UC Berkeley

Biological membranes form the boundaries of cells and most organelles. Therefore, they are crucial for processes such as intracellular vesicle transport, cell signaling, and endocytosis. The shape and function of cells is largely regulated by membrane-environment interactions. As such, it is important to understand the mechanical properties and behaviors of these membranes. For instance, drug delivery methods focus on targeting the cell membrane, and therefore require a detailed understanding of its physics. All biological membranes are composed of lipid bilayers. Each individual lipid has a hydrophobic tail and a hydrophilic head. Therefore, under appropriate physicochemical conditions, lipids will spontaneously assemble into bilayers. The emergent properties of these membranes is a result of the lipid chemistry. The collective in-plane motion of the lipids due to diffusion leads to membrane fluidity while the rigidity resulting from the emergence of the bilayer structure furnishes elasticity. As a result, these membranes are viscoelastic media capable of arbitrarily curved and large deformations. Therefore, a careful mathematical framework that allows for these deformations is required. Most descriptions on the continuum level have described membranes as two-dimensional sheets. More recent developments have begun to resolve the thickness of membrane but often rely on equilibrium approaches.

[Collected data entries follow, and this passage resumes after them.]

-- ==== Sys2Proof/Machine/Responder.lean ====
section
/-! DEFINITION. The far end (R104): the chip as reference responder (45_chip_responder.md), the radio agent (R174), and any
other responder. Every draw of the relation is part of the `Answer` handed in (log 3); the rules say the rest. -/

namespace Sys2Proof.Machine

/-! ### The radio (R174) -/

/-- One act of the radio. The pointers and the transmit buffer are never changed by it. -/
def radioAct (cfg : Params) (a : RadioAct) (c : Chip) : Chip :=
  match a with
  | .flags f k => { c with fecPass := f, crcPass := k }
  | .receive cells => { c with rxfifo := c.rxfifo.writeCells cfg.fifoDepth cells }
  | .fallback => if c.mode = .rx ∨ c.mode = .tx then { c with mode := c.prior } else c

/-- The radio's acts between two transactions, in order. -/
def radioActs (cfg : Params) (acts : List RadioAct) (c : Chip) : Chip :=
  match acts with
  | [] => c
  | a :: t => radioActs cfg t (radioAct cfg a c)

/-! ### Effects of frames -/

/-- Mode strobe (R163): the prior mode is the one Rx or Tx is entered from. -/
def strobeMode (m : Mode) (c : Chip) : Chip :=
  { c with
    prior := if (m = .rx ∨ m = .tx) ∧ c.mode ≠ .rx ∧ c.mode ≠ .tx then c.mode else c.prior
    mode := m }

/-- Read-pointer reset (R164). -/
def resetRdPtr (c : Chip) : Chip := { c with rdPtr := 0 }

/-- Write-pointer reset (R165). -/
def resetWrPtr (c : Chip) : Chip := { c with wrPtr := 0 }

/-- The chip state a picture stands for, on a chip of the given FIFO depth (log 20). -/
def chipOfPicture (depth : Nat) (p : ChipPicture) : Chip :=
  { mode := p.mode, prior := p.prior, rdPtr := min p.rdPtr depth, wrPtr := min p.wrPtr depth,
    rxfifo := Memory.writeCells depth [] p.rx, txfifo := Memory.writeCells depth [] p.tx,
    fecPass := p.fecPass, crcPass := p.crcPass, cat := p.cat }

/-- The member of CHIP_RESET that a draw picks (R166): any state, where CHIP_RESET is the default. -/
def resetPicture (cfg : Params) (pick : Nat) (draw : ChipPicture) : ChipPicture :=
  match cfg.chipReset with
  | [] => draw
  | p :: t => ((p :: t).getD pick p).fill draw

/-- Reset (R166): the whole chip state replaced. -/
def resetChip (cfg : Params) (pick : Nat) (draw : ChipPicture) : Chip :=
  chipOfPicture cfg.fifoDepth (resetPicture cfg pick draw)

/-- RX buffer read (R167): bytes from the read pointer on; the pointer moves on by one per byte. -/
def readFifo (cfg : Params) (n : Nat) (c : Chip) : Except Refusal (List Byte × Chip) :=
  if c.rdPtr + n ≤ cfg.fifoDepth then .ok (c.rxfifo.readBytes c.rdPtr n, { c with rdPtr := c.rdPtr + n })
  else .error .fifoPastEnd

/-- TX buffer write (R168). -/
def writeFifo (cfg : Params) (p : List Byte) (c : Chip) : Except Refusal (List Byte × Chip) :=
  if c.wrPtr + p.length ≤ cfg.fifoDepth then
    .ok ([], { c with txfifo := c.txfifo.writeBytes c.wrPtr p, wrPtr := c.wrPtr + p.length })
  else .error .fifoPastEnd

/-- Whether a payload length is one the register at an address may have (R177): a legal width, and the width of one of
the registers the catalog REGS has there for that direction, if it has any (log 16). -/
def lengthFits (cfg : Params) (reading : Bool) (a : BitVec 6) (n : Nat) : Bool :=
  let there := cfg.catalog.filter (fun d => d.addr = a.setWidth 8 && hasFacet reading d)
  legalWidth n && (there = [] || there.any (fun d => d.width = n))

/-- A register read (R169, R170): at STATUS_ADDR a status payload that reports the flags truthfully; elsewhere any bytes. -/
def readRegister (cfg : Params) (a : Answer) (addr : BitVec 6) (n : Nat) (c : Chip) : Except Refusal (List Byte × Chip) :=
  if addr = cfg.statusAddr then
    if n = statusWidth then .ok ([statusPayload cfg c.fecPass c.crcPass (a.bytes.headD 0)], c) else .error .registerLength
  else if lengthFits cfg true addr n then .ok (padTo n a.bytes, { c with cat := a.cat })
  else .error .registerLength

/-- A register write (R171). -/
def writeRegister (cfg : Params) (a : Answer) (addr : BitVec 6) (p : List Byte) (c : Chip) :
    Except Refusal (List Byte × Chip) :=
  if lengthFits cfg false addr p.length then .ok ([], { c with cat := a.cat }) else .error .registerLength

/-- The rule a frame selects (R162): the bytes read and the next chip state. -/
def respond (cfg : Params) (a : Answer) (f : FrameOp) (c : Chip) : Except Refusal (List Byte × Chip) :=
  match f with
  | .empty => .ok ([], c)
  | .strobe m => .ok ([], strobeMode m c)
  | .rstRd => .ok ([], resetRdPtr c)
  | .rstWr => .ok ([], resetWrPtr c)
  | .rxFifo n => readFifo cfg n c
  | .txFifo p => writeFifo cfg p c
  | .reset => .ok ([], resetChip cfg a.pick a.chip)
  | .regRead addr n => readRegister cfg a addr n c
  | .regWrite addr p => writeRegister cfg a addr p c

/-- The frame a transaction is (R94), or why it has no rule. -/
def frameOf (ops : List Op) : Except Refusal FrameOp :=
  match flatten ops with
  | none => .error .writeAfterRead
  | some f =>
    match decodeFrame f with
    | .ok op => .ok op
    | .error why => .error (.frameNoRule why)

/-- A frame received whole. -/
def receiveWhole (cfg : Params) (a : Answer) (ops : List Op) (c : Chip) : Except Refusal (List Byte × Chip) :=
  match frameOf ops with
  | .ok f => respond cfg a f c
  | .error r => .error r

/-- What a broken-off frame, a proper prefix of the one issued, leaves (R102, R162): the rule of the frame that arrived;
an incomplete access to a catalog register may change the catalog in any way and nothing else (log 17). -/
def respondBroken (cfg : Params) (a : Answer) (f : FrameOp) (c : Chip) : Except Refusal Chip :=
  match f with
  | .regRead addr _ => .ok (if addr = cfg.statusAddr then c else { c with cat := a.cat })
  | .regWrite _ _ => .ok { c with cat := a.cat }
  | .empty | .strobe _ | .rstRd | .rstWr | .rxFifo _ | .txFifo _ | .reset =>
    match respond cfg a f c with
    | .ok (_, c') => .ok c'
    | .error r => .error r

/-- The chip after a failed transaction of which it received `k` bytes (R102). -/
def receiveBroken (cfg : Params) (a : Answer) (ops : List Op) (k : Nat) (c : Chip) : Except Refusal Chip :=
  if opsSize ops ≤ k then
    match receiveWhole cfg a ops c with
    | .ok (_, c') => .ok c'
    | .error r => .error r
  else
    match frameOf (opsPrefix k ops) with
    | .ok f => respondBroken cfg a f c
    | .error r => .error r

/-- The error of TE that a draw picks (R96: "any transaction may fail, with any e"; log 4). -/
def errorOf (cfg : Params) (e : TE) : TE :=
  match cfg.te with
  | none => e
  | some n => { code := e.code % (n + 1) }

/-- One transaction at the far end under the reference responder: the radio's acts first, then the frame, in one step. -/
def referenceTransact (cfg : Params) (a : Answer) (ops : List Op) (c : Chip) : Except Refusal (BusOutcome × Chip) :=
  let c0 := radioActs cfg a.radio c
  match a.fault with
  | none =>
    match receiveWhole cfg a ops c0 with
    | .ok (bytes, c') => .ok (.ok (splitReads ops bytes), c')
    | .error r => .error r
  | some (e, k) =>
    match receiveBroken cfg a ops k c0 with
    | .ok c' => .ok (.err (errorOf cfg e), c')
    | .error r => .error r

/-- One transaction under a given responder: the outcome has the shape R90 asks for and the chip a legal state (R161);
everything else is the answer's. -/
def givenTransact (cfg : Params) (a : Answer) (ops : List Op) : BusOutcome × Chip :=
  let c' := chipOfPicture cfg.fifoDepth a.chip
  match a.fault with
  | none => (.ok (splitReads ops (padTo (readSize ops) a.bytes)), c')
  | some (e, _) => (.err (errorOf cfg e), c')

/-- Responder(chip, ops, outcome, chip') (R104), with the draw `a`. -/
def chipTransact (cfg : Params) (a : Answer) (ops : List Op) (c : Chip) : Except Refusal (BusOutcome × Chip) :=
  match cfg.responder with
  | .reference => referenceTransact cfg a ops c
  | .given => .ok (givenTransact cfg a ops)

end Sys2Proof.Machine
end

Here, we present a comprehensive theoretical description of lipid bilayers as three-dimensional bodies. In order to do so, we introduce a spectral methods framework to derive approximate two-dimensional equations describing the membrane that retain its thickness as an explicit parameter. We arrive at a low-order, analytically tractable theory that allows us to explore membrane thickness length scale phenomena on the continuum level. Using this description, we investigate the hydrodynamic response of a finite thickness lipid bilayer by employing the linear response framework. We show that thickness effects lead to a previously unresolved mode of viscous dissipation in the vicinity of the membrane, and finally discuss the biological implications of our findings.